▶ WHAT NEEDS TO BE DONE: Transcribe every line of the entries exactly.

[Opening SOURCE MATERIAL section]

/-- Whether a load of a stream can still be made: one that would trap, or whose memory cannot be reached, is no event (R181). -/
def canBeMade (s : State) (w : Need) : Bool :=
  let ls := placesOf s w
  !ls.isEmpty && !ls.any (locDown s)

/-- Whether a run lies in the memory that a space reaches. -/
def inMemoryOf (space : Nat) (l : Loc) : Bool :=
  if l.foreign then space == 4 || space == 5
  else if l.addr < 2 ^ 64 then space ≤ 1
  else if 2 * 2 ^ 64 ≤ l.addr && l.addr < 3 * 2 ^ 64 then space == 3
  else space == 2

/-- Whether a load of a stream touches runs, or decides where one lies that may (R188, R192; log 71). -/
def needMeets (s : State) (q : StreamReg) (ls : List Loc) (w : Need) : Bool :=
  ((placesOf s w).any fun p => ls.any fun l => p.addr < l.addr + l.len && l.addr < p.addr + p.len)
    || (w.leads && q.dir == 0 && ls.any (inMemoryOf q.base.space))

/-- The loads that streams of the agent opened before a point of its program order have still to make, and that a load of runs at that
point must not go before: they touch a common byte (R192). -/
def streamsMeet (s : State) (before : Nat) (ls : List Loc) : List Need :=
  (ownStreams s).flatMap fun q =>
    if q.since < before && ls.any (fun l => inMemoryOf q.base.space l || inMemoryOf q.listSpace l) then
      (unmade s.ctx.level q q.total).filter fun w => needMeets s q ls w && canBeMade s w
    else []

/-- The loads that open streams of the agent have still to make (R189, R196). -/
def streamsOut (s : State) : List Need := (ownStreams s).flatMap fun q => (unmade s.ctx.level q q.total).filter (canBeMade s)

/-- An instruction waits for a load of a stream to be made: for a fill, where its page is in no TLB entry. -/
def awaitNeed (s : State) (w : Need) : Stop :=
  match locate s w.space (BitVec.ofNat 64 w.addr) w.len .load with
  | .error (.hold t) => .hold t
  | _ => .hold s

/-- An instruction that every earlier load of its agent comes before waits for those of open streams (R188, R189, R213; log 59): they
stand in program order at the `qopen`. -/
def afterStreams (s : State) : Res Unit :=
  match (streamsOut s).head? with
  | some w => .error (awaitNeed s w)
  | none => .ok ()

/-- The point of program order at which the agent stands. -/
def State.here (s : State) : Nat := s.seq + 1

/-- Whether a load of the agent at a point of its program order waits: for an older store to its bytes, since no agent sees a store
early (R181, R188; log 5), or for the loads of streams to its bytes that come before it (R192, R213). -/
def loadHeld (s : State) (before : Nat) (ls : List Loc) : Bool := ownOut s before ls || !(streamsMeet s before ls).isEmpty

/-- A load of runs waits for the loads of streams that it must not go before. -/
def afterMeeting (s : State) (before : Nat) (ls : List Loc) : Res Unit :=
  match (streamsMeet s before ls).head? with
  | some w => .error (awaitNeed s w)
  | none => .ok ()

/-- A load of runs at a point of the agent's program order may be made: it does not wait, and its target can be reached. -/
def loadable (s : State) (before : Nat) (ls : List Loc) (a : Word) : Res Unit := do
  if ownOut s before ls then .error (.hold s) else afterMeeting s before ls
  reachable s ls a

/-- The same for the load of an instruction. -/
def readable (s : State) (ls : List Loc) (a : Word) : Res Unit := loadable s s.here ls a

[Closing SOURCE MATERIAL section]

▶ REPLY TO THE TASK:
/-- Whether a load of a stream can still be made: one that would trap, or whose memory cannot be reached, is no event (R181). -/
def canBeMade (s : State) (w : Need) : Bool :=
  let ls := placesOf s w
  !ls.isEmpty && !ls.any (locDown s)

/-- Whether a run lies in the memory that a space reaches. -/
def inMemoryOf (space : Nat) (l : Loc) : Bool :=
  if l.foreign then space == 4 || space == 5
  else if l.addr < 2 ^ 64 then space ≤ 1
  else if 2 * 2 ^ 64 ≤ l.addr && l.addr < 3 * 2 ^ 64 then space == 3
  else space == 2

/-- Whether a load of a stream touches runs, or decides where one lies that may (R188, R192; log 71). -/
def needMeets (s : State) (q : StreamReg) (ls : List Loc) (w : Need) : Bool :=
  ((placesOf s w).any fun p => ls.any fun l => p.addr < l.addr + l.len && l.addr < p.addr + p.len)
    || (w.leads && q.dir == 0 && ls.any (inMemoryOf q.base.space))

/-- The loads that streams of the agent opened before a point of its program order have still to make, and that a load of runs at that
point must not go before: they touch a common byte (R192). -/
def streamsMeet (s : State) (before : Nat) (ls : List Loc) : List Need :=
  (ownStreams s).flatMap fun q =>
    if q.since < before && ls.any (fun l => inMemoryOf q.base.space l || inMemoryOf q.listSpace l) then
      (unmade s.ctx.level q q.total).filter fun w => needMeets s q ls w && canBeMade s w
    else []

/-- The loads that open streams of the agent have still to make (R189, R196). -/
def streamsOut (s : State) : List Need := (ownStreams s).flatMap fun q => (unmade s.ctx.level q q.total).filter (canBeMade s)

/-- An instruction waits for a load of a stream to be made: for a fill, where its page is in no TLB entry. -/
def awaitNeed (s : State) (w : Need) : Stop :=
  match locate s w.space (BitVec.ofNat 64 w.addr) w.len .load with
  | .error (.hold t) => .hold t
  | _ => .hold s

/-- An instruction that every earlier load of its agent comes before waits for those of open streams (R188, R189, R213; log 59): they
stand in program order at the `qopen`. -/
def afterStreams (s : State) : Res Unit :=
  match (streamsOut s).head? with
  | some w => .error (awaitNeed s w)
  | none => .ok ()

/-- The point of program order at which the agent stands. -/
def State.here (s : State) : Nat := s.seq + 1

/-- Whether a load of the agent at a point of its program order waits: for an older store to its bytes, since no agent sees a store
early (R181, R188; log 5), or for the loads of streams to its bytes that come before it (R192, R213). -/
def loadHeld (s : State) (before : Nat) (ls : List Loc) : Bool := ownOut s before ls || !(streamsMeet s before ls).isEmpty

/-- A load of runs waits for the loads of streams that it must not go before. -/
def afterMeeting (s : State) (before : Nat) (ls : List Loc) : Res Unit :=
  match (streamsMeet s before ls).head? with
  | some w => .error (awaitNeed s w)
  | none => .ok ()

/-- A load of runs at a point of the agent's program order may be made: it does not wait, and its target can be reached. -/
def loadable (s : State) (before : Nat) (ls : List Loc) (a : Word) : Res Unit := do
  if ownOut s before ls then .error (.hold s) else afterMeeting s before ls
  reachable s ls a

/-- The same for the load of an instruction. -/
def readable (s : State) (ls : List Loc) (a : Word) : Res Unit := loadable s s.here ls a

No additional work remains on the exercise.